BEGIN Material provided
-- ==== Sys2Proof/Machine/ResetsData.lean ====
section
/-! DEFINITION. The reset value of the data-path blocks' own state: nothing in progress, every table empty. -/

namespace Sys2Proof.Machine

/-- An LD with no capacity. -/
def LdSt.reset : LdSt where
  hdm := List.replicate 4 Hdm.reset
  blocks := 0
  dcRegion := 0
  extents := []
  poison := []
  poisonOvf := false
  logs := []
  drops := []
  irqPolicy := 0
  lifeWarn := none
  tempWarn := none
  lifeHit := false
  tempHit := false
  bg := none
  lastBg := none
  scan := []
  lsa := []
  lastUnbacked := 0
  lastKid := 0

/-- A port that is down. -/
def PortSt.reset : PortSt where
  up := false
  l1 := false
  credFree := []
  held := []
  inPort := []
  s2mGrant := []
  s2mFree := []
  s2mUsed := []
  insecure := false
  gpf := false
  gpfLds := []
  gpfAny := false
  gpf2 := false
  respQ := []
  linkQ := []
  mboxQ := []

/-- Nothing allocated, no port up (02_host_port.md). -/
def HostSt.reset : HostSt where
  lds := []
  ports := []
  ingress := []
  parked := []
  writeQ := []
  moving := []
  moveTo := []
  movingCmd := false
  releases := []
  msix := []
  pba := []
  gpfMs := 5
  gpfMw := 30000

/-- An INVALID line. -/
def MapLine.reset : MapLine where
  tag := 0
  st := .invalid
  valid := 0
  dirty := 0
  doom := false
  redirty := false
  why := .none
  words := []
  wbuf := []
  wbMask := 0

/-- An empty cache, no frame table in use (03_translation.md). -/
def XlatSt.reset : XlatSt where
  lines := []
  misses := []
  stalled := []
  maint := none
  conv := none
  used := []
  splits := []
  rebuilding := []
  lost := []
  scratch := []
  probe := none

/-- Every token free (03_translation.md R71). -/
def CoalSt.reset : CoalSt where
  lines := []
  toks := []
  gathers := []
  frames := []
  nextOrder := 0
  entered := 0
  switched := 0
  dropped := 0
  lostN := 0

/-- An erased row. DESIGN CHOICE, notes/assumptions/6.md. -/
def MRow.reset : MRow where
  kind := .data
  copy := false
  zero := false
  run := false
  ld := 0
  kid := 0
  key := 0
  seq := 0
  folio := 0
  frame := 0
  eraseCnt := 0
  lmask := 0
  openSeq := 0
  src := 0
  lines := []
  jrow := none

/-- An idle die. -/
def DieSt.reset : DieSt where
  op := .none
  suspending := false
  loops := 0
  since := 0
  win := 0
  winAt := 0
  hold := false

/-- Every row erased, no operation on a die (04_media_channels.md R81). -/
def MedSt.reset : MedSt where
  rows := []
  planes := []
  latches := []
  dies := []
  lbuf := []
  streams := []
  reads := []
  rebuilds := []
  nextId := 0
  training := []
  phy := []
  cancelled := []
  quiesced := []

/-- A record that is not valid. -/
def DRec.reset : DRec where
  valid := false
  src := 0
  member := 0
  cls := 0
  mtime := 0

/-- A zeroed seeing record. -/
def See.reset : See where
  maxBits := 0
  maxStep := 0
  rwReq := false
  rwPosted := false
  retried := 0
  disturb := 0
  corr := 0

/-- No record valid (05_drift_and_references.md R114). -/
def DriftSt.reset : DriftSt where
  recs := []
  meas := []
  see := []
  cache := []
  rwq := []
  partMin := 0

/-- A FREE field, never erased (06_field_management.md R134). -/
def FRec.reset : FRec where
  st := 0
  mode1 := false
  use := 0
  cause := 0
  stream := 0
  victim := false
  pinned := false
  erasePend := false
  ec := 0
  valid := 0
  rows := 0
  openSeq := 0

/-- An idle mover. -/
def Mover.reset : Mover where
  job := 0
  set := 0
  left := []
  ld := 0
  folio := 0
  ctx := none
  done := 0
  skipped := 0
  retry := []

/-- Every field FREE (06_field_management.md R136). -/
def FldSt.reset : FldSt where
  tbl := []
  opens := []
  jobs := []
  movers := []
  verifyQ := []
  relocQ := []
  newPlate := []
  eraseQ := []
  sealQ := []
  bins := []
  stamp := 0
  rebin := false
  holds := []
  campaignEnd := false
  erasing := []
  toRetire := []
  paused := []
  gcOn := false

/-- The counters start at 1, no journal, no checkpoint (07_durability.md R162, R179). -/
def DurSt.reset : DurSt where
  aseq := 1
  jseq := 1
  epoch := 0
  build := []
  rows := []
  journal := []
  forces := []
  writing := none
  ckptDue := false
  ckpts := []
  sinceCut := 0
  drain := 0
  drainStart := 0
  lastDrain := (0, 0, 0)
  runEpoch := 0
  prevDirty := false
  huRose := false

/-- Working memory reads as zeros (17_almanac_life_cycle_finder.md R402). -/
def WmSt.reset : WmSt where
  words := []
  markers := []
  merge := []
  ce := []
  ue := []
  test := []
  media := []
  refresh := []
  recPend := none

/-- A FREE KID. -/
def Kid.reset : Kid where
  st := 0
  owner := 0
  refs := 0
  key := 0
  held := false

/-- Every KID FREE, no key (09_cipher_and_meridian.md R218). -/
def CiphSt.reset : CiphSt where
  kids := []
  cur := []
  vaults := []
  nextKey := 1
  ops := []
  ctr := []
  sk := 0
  tk := 0
  cache := []
  drbgOk := true

/-- Every bucket full (11_regulation_and_ledgers.md R270). -/
def RegSt.reset : RegSt where
  grant := []
  floor := []
  share := []
  delivered := []
  backSince := []
  missed := []
  logged := []

/-- Every ledger balanced (11_regulation_and_ledgers.md R279). -/
def LedgSt.reset : LedgSt where
  delta := []
  found := []
  injected := []
  logged := []

/-- No command in flight (10_transit_rings.md). -/
def RingSt.reset : RingSt where
  cmds := []
  nextId := 0
  since := []
  fetched := []
  posted := []
  turn := []

/-- No image (12_voxsicel_image.md). -/
def ImgSt.reset : ImgSt where
  chans := 0
  plates := 0
  wmap := []
  sysSets := []
  pdTree := []
  segs := []
  nextSegs := []
  oldSegs := []
  dome := none
  reg := none
  asstA := none
  asstB := none
  run := none
  stage := none
  copies := []
  bootSets := []
  boot := none
  xfer := false
  reload := none
  act := none

end Sys2Proof.Machine
end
END Material provided
- To do -
The lines to retype run from the start of the entries through the line containing "is down. -/"; reproduce them exactly and add nothing.

- Finished task -
-- ==== Sys2Proof/Machine/ResetsData.lean ====
section
/-! DEFINITION. The reset value of the data-path blocks' own state: nothing in progress, every table empty. -/

namespace Sys2Proof.Machine

/-- An LD with no capacity. -/
def LdSt.reset : LdSt where
  hdm := List.replicate 4 Hdm.reset
  blocks := 0
  dcRegion := 0
  extents := []
  poison := []
  poisonOvf := false
  logs := []
  drops := []
  irqPolicy := 0
  lifeWarn := none
  tempWarn := none
  lifeHit := false
  tempHit := false
  bg := none
  lastBg := none
  scan := []
  lsa := []
  lastUnbacked := 0
  lastKid := 0

/-- A port that is down. -/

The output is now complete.